Build a registry with tool_define(...), give each tool a precise input and output shape, and keep the handler body purely stdlib. For repeated declarative specs, import tool_define_many(...) or tool_registry_from(...) from std/tools.

import "std/vision"

fn deterministic_tools() {
  var tools = tool_registry()

  tools = tool_define(tools, "math::calc", "Deterministic arithmetic", {
    parameters: {
      lhs: {type: "number"},
      rhs: {type: "number"},
      op: {type: "string", enum: ["add", "sub", "mul", "div"]},
    },
    returns: {type: "number"},
    handler: { args ->
      if args.op == "add" { return args.lhs + args.rhs }
      if args.op == "sub" { return args.lhs - args.rhs }
      if args.op == "mul" { return args.lhs * args.rhs }
      if args.op == "div" { return args.lhs / args.rhs }
      throw "unsupported op"
    },
  })

  tools = tool_define(tools, "regex::match", "Regex search over text", {
    parameters: {
      pattern: {type: "string"},
      text: {type: "string"},
    },
    returns: {type: "array", items: {type: "string"}},
    handler: { args -> return regex_match(args.pattern, args.text) ?? [] },
  })

  tools = tool_define(tools, "strings::count_char", "Count a single character", {
    parameters: {
      text: {type: "string"},
      char: {type: "string", minLength: 1, maxLength: 1},
    },
    returns: {type: "integer"},
    handler: { args ->
      require len(args.char) == 1, "char must be exactly one character"
      return split(args.text, args.char).count() - 1
    },
  })

  tools = tool_define(tools, "crypto::sha256", "Hash text as lowercase hex", {
    parameters: {
      text: {type: "string"},
    },
    returns: {type: "string"},
    handler: { args -> return sha256(args.text) },
  })

  tools = tool_define(tools, "vision::ocr", "Read text from an image", {
    parameters: {
      image: {
        description: "Path string or image dict accepted by std/vision.ocr",
      },
      options: {
        type: "object",
        properties: {
          language: {type: "string"},
        },
      },
    },
    returns: {
      type: "object",
      properties: {
        _type: {type: "string"},
        text: {type: "string"},
        blocks: {type: "array"},
        lines: {type: "array"},
        tokens: {type: "array"},
        source: {type: "object"},
        backend: {type: "object"},
        stats: {type: "object"},
      },
    },
    handler: { args -> return ocr(args.image, args.options) },
  })

  return tools
}

Then hand the registry to agent_loop(...):

let result = agent_loop(
  "Read the screenshot, hash the extracted order id, and summarize the UI state.",
  "Use deterministic tools first.
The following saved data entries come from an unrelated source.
/-- A core starts in the secure kernel at its secure image, else in the normal kernel. When a core starts, in a state
whose table of cores is canonical, it is in kernel mode of the secure world at the secure entry address where the tile
has a secure image (with the normal entry in WRA where it also has a normal one), and of the normal world at the
normal entry address otherwise; every general register reads zero, its special registers and pending state are clear,
and its watchdog is armed when WD_PERIOD is nonzero. (R99, R135, R263.) -/
def Obligations.CoreStartState : Prop :=
  ∀ (i : Nat) (s : State), mwf {} s.cores = true →
    let k := coreAt (startCore i s) i
    let n := runImage s (i / 8) false
    let x := runImage s (i / 8) true
    k.on = true ∧ k.kernel = true ∧ k.sec = decide (x.len ≠ 0) ∧
      k.pc = (if x.len ≠ 0 then x.entry else n.entry) ∧ (x.len ≠ 0 → n.len ≠ 0 → k.wra = n.entry) ∧
      (∀ r, k.read r = 0) ∧ k.lk = 0 ∧ k.fs = 0 ∧ k.ex = false ∧ k.ie = false ∧ k.ctx = 0 ∧ k.secB = {} ∧ k.norB = {} ∧
      k.flight = [] ∧ k.held = [] ∧ k.stack = [] ∧ k.seq = none ∧ k.stores = [] ∧ k.misses = [] ∧ k.halt = none ∧
      k.wd.en = decide (wdPeriod s ≠ 0) ∧ (wdPeriod s ≠ 0 → k.wd.state = 1 ∧ k.wd.remain = wdPeriod s)

/-- A doorbell reaches the router, is counted, and fires its window. IVC_RING_WRITE puts the doorbell with its source,
requester and world behind those on their way; DOORBELL_ACCEPT takes the oldest one: a normal-world doorbell for a
secure source is refused with a report, an unrouted source sets UNR and is reported once, and a routed source with an
open count below 255 counts it, starts the timer at the first, and fires where CCOUNT or CTIME is reached with EN 1;
WINDOW_TIME_FIRE of an enabled window with a running timer moves time to its bound and fires it; IVC_ROUTE_WRITE of a
routed source in its own world sets EN, CCOUNT and CTIME and keeps TILE, CORE, LEVEL and VEC. (R239, R245, R246, R248,
R249, R250, R251.) -/
def Obligations.DoorbellsCountAndFire : Prop :=
  ∀ (rq : Req) (v : Word) (src : SourceId) (w : BitVec 72) (s : State),
    (reach rq s = true → exec (.ivcRingWrite rq v) s = .next { s with ivc := { s.ivc with
      bells := s.ivc.bells ++ [⟨v.toNat % 2 ^ 18, rq.code.toNat, rq.sec⟩] } }) ∧
    (∀ b rest, s.ivc.bells = b :: rest →
      let s1 := { s with ivc := { s.ivc with bells := rest } }
      (b.src < s.wld.iwm → b.sec = false → exec .doorbellAccept s = .next (report
        (mkReport Unit.ivc Cls.reported Code.wldSourceRefused 0 [(b.src, 18), (b.code, 9)]) s1)) ∧
      ((s.wld.iwm ≤ b.src ∨ b.sec = true) → (routeAt s b.src).routed = false →
        exec .doorbellAccept s = .next (
          let t := setSrc b.src (fun q => { q with unr := true }) s1
          if (srcAt s b.src).unr then t
          else report (mkReport Unit.ivc Cls.reported Code.ivcUnrouted 0 [(b.src, 18), (b.code, 9)]) t)) ∧
      ((s.wld.iwm ≤ b.src ∨ b.sec = true) → (routeAt s b.src).routed = true → (srcAt s b.src).cnt < 255 →
        exec .doorbellAccept s = .next (
          let t := setSrc b.src (fun q => { q with
            cnt := q.cnt + 1, timer := true, t0 := if q.cnt = 0 then s.isl.chron else q.t0 }) s1
          if firesNow t b.src then fire b.src t else t))) ∧
    ((srcAt s src.val).timer = true → (routeAt s src.val).ctime ≠ 0 → (routeAt s src.val).en = true →
      ∃ t, exec (.windowTimeFire src) s = .next t ∧ t = fire src.val
        (reachTime ((srcAt s src.val).t0 + 64 * (routeAt s src.val).ctime) s)) ∧
    (reach rq s = true → (s.wld.iwm ≤ src.val ∨ rq.sec = true) → (routeAt s src.val).routed = true →
      w.toNat / 2 ^ 24 % 256 ≠ 0 →
        let r := { routeAt s src.val with
          en := w.getLsbD 23, ccount := w.toNat / 2 ^ 24 % 256, ctime := w.toNat / 2 ^ 32 % 2 ^ 16 }
        let t := { s with ivc := { s.ivc with routes := mset {} s.ivc.routes src.val r } }
        exec (.ivcRouteWrite rq src w) s = .next (if firesNow t src.val then fire src.val t else t))

/-- A fired source is launched, offered and entered. INTERRUPT_DELIVERY_LAUNCH takes the oldest fired source routed to
a deliverable tile from the waiting list to those in flight, its message entering the tile's crossing, and a napping
tile begins to leave nap; INTERRUPT_DELIVERY_OFFER takes the oldest of them to the tile, once no landing header that
rang it and no earlier item is on its way there: it makes a napping tile leave nap, and in a running one it is offered
to its core (here awake) with level, vector and firing order; INTERRUPT_ENTRY at a boundary, once it has settled and a
wait there has ended, where R253 permits the best offer and no trap or stack fault comes first, answers the next state
in which the frame of the present core is pushed, with the destination of the wait's status if there was one, the mode
is kernel, EPC is the resume address and the next bundle is VBASE + o4000 + 64 x VEC, EX unchanged; the state's table
of cores is canonical. (R92, R252, R253, R254, R255, R257.) -/
def Obligations.DeliveriesReachTheCore : Prop :=
  ∀ (t : TileId) (c : CoreId) (s : State), mwf {} s.cores = true →
    (∀ src, s.ivc.wait.find? (fun q => (routeAt s q).tile == t.val) = some src → deliverable s t.val = true →
      let sent := fun (s : State) => { s with
        ivc := { s.ivc with wait := s.ivc.wait.erase src, flying := s.ivc.flying ++ [src] }
        slc := { s.slc with xing := s.slc.xing ++ [{ tile := t.val, intr := some src }] } }
      ((tileIsl s t.val).state = .run → exec (.interruptDeliveryLaunch t) s = .next (sent s)) ∧
      ((tileIsl s t.val).state = .nap → exec (.interruptDeliveryLaunch t) s =
        .next (sent (setTileIsl t.val (fun x => { x with exiting := true }) s)))) ∧
    (∀ src, s.ivc.flying.find? (fun q => (routeAt s q).tile == t.val) = some src →
      (s.slc.xing.any fun x => x.tile == t.val && x.bell == some src) = false →
      (∀ n, (s.slc.xing.findIdx? fun x => x.tile == t.val && x.intr == some src) = some n →
        (s.slc.xing.take n).all (fun x => x.tile != t.val) = true) →
      let r := routeAt s src
      let i := 8 * t.val + r.core
      let come := fun (s : State) => { s with slc := { s.slc with xing := s.slc.xing.filter fun x =>
        !(x.tile == t.val && x.intr == some src) } }
      ((tileIsl s t.val).state = .nap → exec (.interruptDeliveryOffer t) s =
        .next (setTileIsl t.val (fun x => { x with exiting := true }) (come s))) ∧
      (tileRunning s t.val = true → (coreAt s i).dozing = false →
        exec (.interruptDeliveryOffer t) s = .next (setCore i (fun k => { k with
          offers := k.offers ++ [⟨src, r.level, r.vec, (srcAt s src).order⟩] })
          (come { s with ivc := { s.ivc with flying := s.ivc.flying.erase src } })))) ∧
    (let i := coreIx c
     let s' := (entryBoundary i s).1
     let k := coreAt s' i
     ∀ o, boundaryFree s i = true → interruptDue s' i = true → stackFaultDue s' i = false → k.trapDue = false →
       bestOffer k = some o →
         ∃ u, exec (.interruptEntry c) s = .next u ∧
           let k' := coreAt u i
           let b := if k.sec then k.secB else k.norB
           let b' := if k.sec then k'.secB else k'.norB
           (∃ f, k'.stack = f :: k.stack ∧ f.level = some o.level ∧ f.src = o.src ∧ f.resume = k.pc ∧
             f.pmode = k.kernel ∧ f.ie = k.ie ∧ f.fault = false ∧
             f.waitm = (match (coreAt s i).wait with | some w => some w.dest | none => (coreAt s i).statDue)) ∧
           k'.kernel = true ∧ k'.ex = k.ex ∧ k'.sec = k.sec ∧ k'.regs = k.regs ∧ b'.epc = k.pc ∧
           k'.pc = (b.vbase + (0o4000 + 64 * o.vec)) % 2 ^ 48 ∧ k'.offers = k.offers.filter (fun p => p != o) ∧
           u.mem = s.mem)

/-- The stack-fault entry and the watchdog's two expiries. STACK_FAULT_ENTRY with a pending bad completion, at a
boundary, once it has settled and a wait there has ended, where no trap is due, pushes a stack-fault frame at the
core's level and goes to VBASE + o4000 in kernel mode; WATCHDOG_EXPIRY of an armed watchdog reports WDOG_EXPIRED and
starts a second period with STATE 2; of one in STATE 2 it halts the core, with STATE 3, reports WDOG_HALT and rings
the core-fault source (with the code of the core: log entry 72, the model's choice). The state's table of cores is
canonical. (R261, R262, R263, R265.) -/
def Obligations.StackFaultsAndWatchdogs : Prop :=
  ∀ (c : CoreId) (s : State), mwf {} s.cores = true →
    let i := coreIx c
    let k := coreAt s i
    (∀ v, let s' := (entryBoundary i s).1
      let k := coreAt s' i
      boundaryFree s i = true → k.fpend = some v → stackFaultDue s' i = true → k.trapDue = false →
        ∃ u, exec (.stackFaultEntry c) s = .next u ∧
          let k' := coreAt u i
          let b := if k.sec then k.secB else k.norB
          (∃ f, k'.stack = f :: k.stack ∧ f.level = k.level ∧ f.fault = true ∧ f.src = v ∧ f.resume = k.pc ∧
            f.pmode = k.kernel) ∧
          k'.kernel = true ∧ k'.pc = (b.vbase + 0o4000) % 2 ^ 48 ∧ k'.fpend = none ∧ k'.regs = k.regs ∧ u.mem = s.mem) ∧
    (k.on = true → k.halt = none → k.fatal = false → k.wd.en = true →
      (k.wd.state = 1 → ∃ u, exec (.watchdogExpiry c) s = .next u ∧ (coreAt u i).wd.state = 2 ∧
        (coreAt u i).wd.remain = k.wd.period ∧ (coreAt u i).fatal = false ∧ (coreAt u i).pc = k.pc ∧
        u.hlt = (report (coreReport Cls.reported Code.wdogExpired i [(k.wd.period, 20), (k.pc / 16 % 2 ^ 44, 44)]) s).hlt) ∧
      (k.wd.state = 2 → ∃ u, exec (.watchdogExpiry c) s = .next u ∧ (coreAt u i).wd.state = 3 ∧
        (coreAt u i).fatal = true ∧
        u.hlt = (report (coreReport Cls.fatal Code.wdogHalt i [(k.pc / 16 % 2 ^ 44, 44)]) s).hlt ∧ u.ivc.bells = s.ivc.bells ++
          [⟨(secX s 9 8 4 4096 + i) % 262144, i, tileSec s (i / 8)⟩]))

/-- Posts, releases and stops of a queue. SLC_POST, SLC_RELEASE and QUEUE_STOP by a requester that may write the
queue's registers: a post of N = 1 to 255 elements that fit the ring raises TAIL by N modulo 2^17, and one that does
not fit changes no pointer and is reported as SLC_RING_OVERFLOW; on an undefined queue it is reported; a release of a
core queue that does not pass DCOUNT sets RCOUNT, and one that does is reported as SLC_RELEASE_BAD; a write of STOP
sets it. HEAD, DCOUNT and every other queue are unchanged. The table of queues is canonical. (R273, R274, R275, R276.)
-/
def Obligations.QueueRegisterWrites : Prop :=
  ∀ (rq : Req) (q : QueueId) (n : BitVec 8) (c : BitVec 17) (stop : Bool) (s : State), mwf {} s.slc.queues = true →
    reach rq s = true → (queueSec s q.val = true → rq.sec = true) →
    let x := qst s q.val
    (n ≠ 0 → qrec s q.val = none → exec (.slcPost rq q n) s = .next (queueUndefined q.val (0o10000000 + 4 * q.val) rq s)) ∧
    (∀ r, qrec s q.val = some r →
      (n ≠ 0 → (x.tail + 2 ^ 17 - x.head) % 2 ^ 17 + n.toNat ≤ 2 ^ (r.rsz + 4) →
        ∃ t, exec (.slcPost rq q n) s = .next t ∧ qst t q.val = { x with tail := (x.tail + n.toNat) % 2 ^ 17 } ∧
          (∀ q', q' ≠ q.val → qst t q' = qst s q') ∧ t.mem = s.mem ∧ t.hlt = s.hlt) ∧
      (n ≠ 0 → 2 ^ (r.rsz + 4) < (x.tail + 2 ^ 17 - x.head) % 2 ^ 17 + n.toNat →
        exec (.slcPost rq q n) s = .next (report (mkReport Unit.slc Cls.reported Code.slcRingOverflow 0
          [(q.val, 20), (x.head, 17), (x.tail, 17), (n.toNat, 8)]) s)) ∧
      (r.culv = false → (c.toNat + 2 ^ 17 - x.rcount) % 2 ^ 17 ≤ (x.dcount + 2 ^ 17 - x.rcount) % 2 ^ 17 →
        ∃ t, exec (.slcRelease rq q c) s = .next t ∧ qst t q.val = { x with rcount := c.toNat } ∧
          (∀ q', q' ≠ q.val → qst t q' = qst s q') ∧ t.mem = s.mem) ∧
      (r.culv = false → (x.dcount + 2 ^ 17 - x.rcount) % 2 ^ 17 < (c.toNat + 2 ^ 17 - x.rcount) % 2 ^ 17 →
        exec (.slcRelease rq q c) s = .next (report (mkReport Unit.slc Cls.reported Code.slcReleaseBad 0
          [(q.val, 20), (x.dcount, 17), (x.rcount, 17), (c.toNat, 17)]) s)) ∧
      ∃ t, exec (.queueStop rq q stop) s = .next t ∧ qst t q.val = { x with stop := stop } ∧
        (∀ q', q' ≠ q.val → qst t q' = qst s q') ∧ t.mem = s.mem)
Prefer pure stdlib tools over free-form reasoning when possible.",
  {
    loop_until_done: true,
    tools: deterministic_tools(),
    max_iterations: 12,
  }
)

log(result.text)

Why this works

  • math::calc, regex::match, strings::count_char, and crypto::sha256 stay fully deterministic because they are just stdlib code.
  • vision::ocr returns StructuredText with token, line, and block structure so the model can branch on fields in the tool result.
  • The current OCR backend shells out to tesseract, but the runtime keeps the backend pluggable, runs it through the process sandbox under an active handler policy, and records OCR metadata plus structured output on audit.vision_ocr when an event log is active.

Guidance

  • Reach for typed stdlib tools before inventing a new MCP server or host bridge surface.
  • Keep tool names product-facing and stable even if the handler body is simple.
  • Return structured dicts or lists with concrete schemas so the model (and later pipeline steps) can branch on fields instead of scraping prose strings.

Host-backed tool helpers

Harnesses that need filesystem, git, search, or command execution tools can use the packaged hostlib wrappers instead of hand-rolling tool registries. Import std/agent/host_tools and choose the narrowest helper:

import { agent_command_tools, agent_host_tools } from "std/agent/host_tools"

let tools = agent_command_tools(nil, {
  cwd: repo_root,
  max_inline_bytes: 12000,
  command_behavior: {
    background_after_ms: 750,
    progress_interval_ms: 3000,
    progress_max_inline_bytes: 1600,
  },
  allow_argv_prefixes: [
    ["git", "status"],
    ["git", "log"],
    ["git", "diff"],
    ["sed", "-n"],
  ],
})

agent_loop(task, system, {
  tools: tools,
  tool_format: "native",
  require_successful_tools: ["run_command", ["read_command_output", "read_command_output_tail"]],
})

For git-only workflows, prefer std/git.git_tools(...) when the model should see individual local git operations instead of a generic command runner or the coarse git_inspect operation switch:

import { git_tools } from "std/git"

let tools = git_tools(nil, {
  repo: repo_root,
  enabled_tools: ["git_status", "git_log", "git_switch"],
  names: {git_log: "release_git_log"},
})

git_tools(...) also accepts defer_loading, namespace, and tool_config, so a large git surface can use the same Tool Vault path as any other registry. When small/local models struggle to choose among many individual git schemas, use the compact toolbox instead:

let tools = git_toolbox_tools(nil, {
  repo: repo_root,
  include_mutations: true,
})

That registry exposes find_git_tool and run_git_tool. The finder uses a deterministic stdlib lexical scorer over a curated git-operation catalog; callers can still plug richer search globally through tool_search.strategy when they want BM25, hybrid ranking, embeddings, or an LLM reranker for deferred tools.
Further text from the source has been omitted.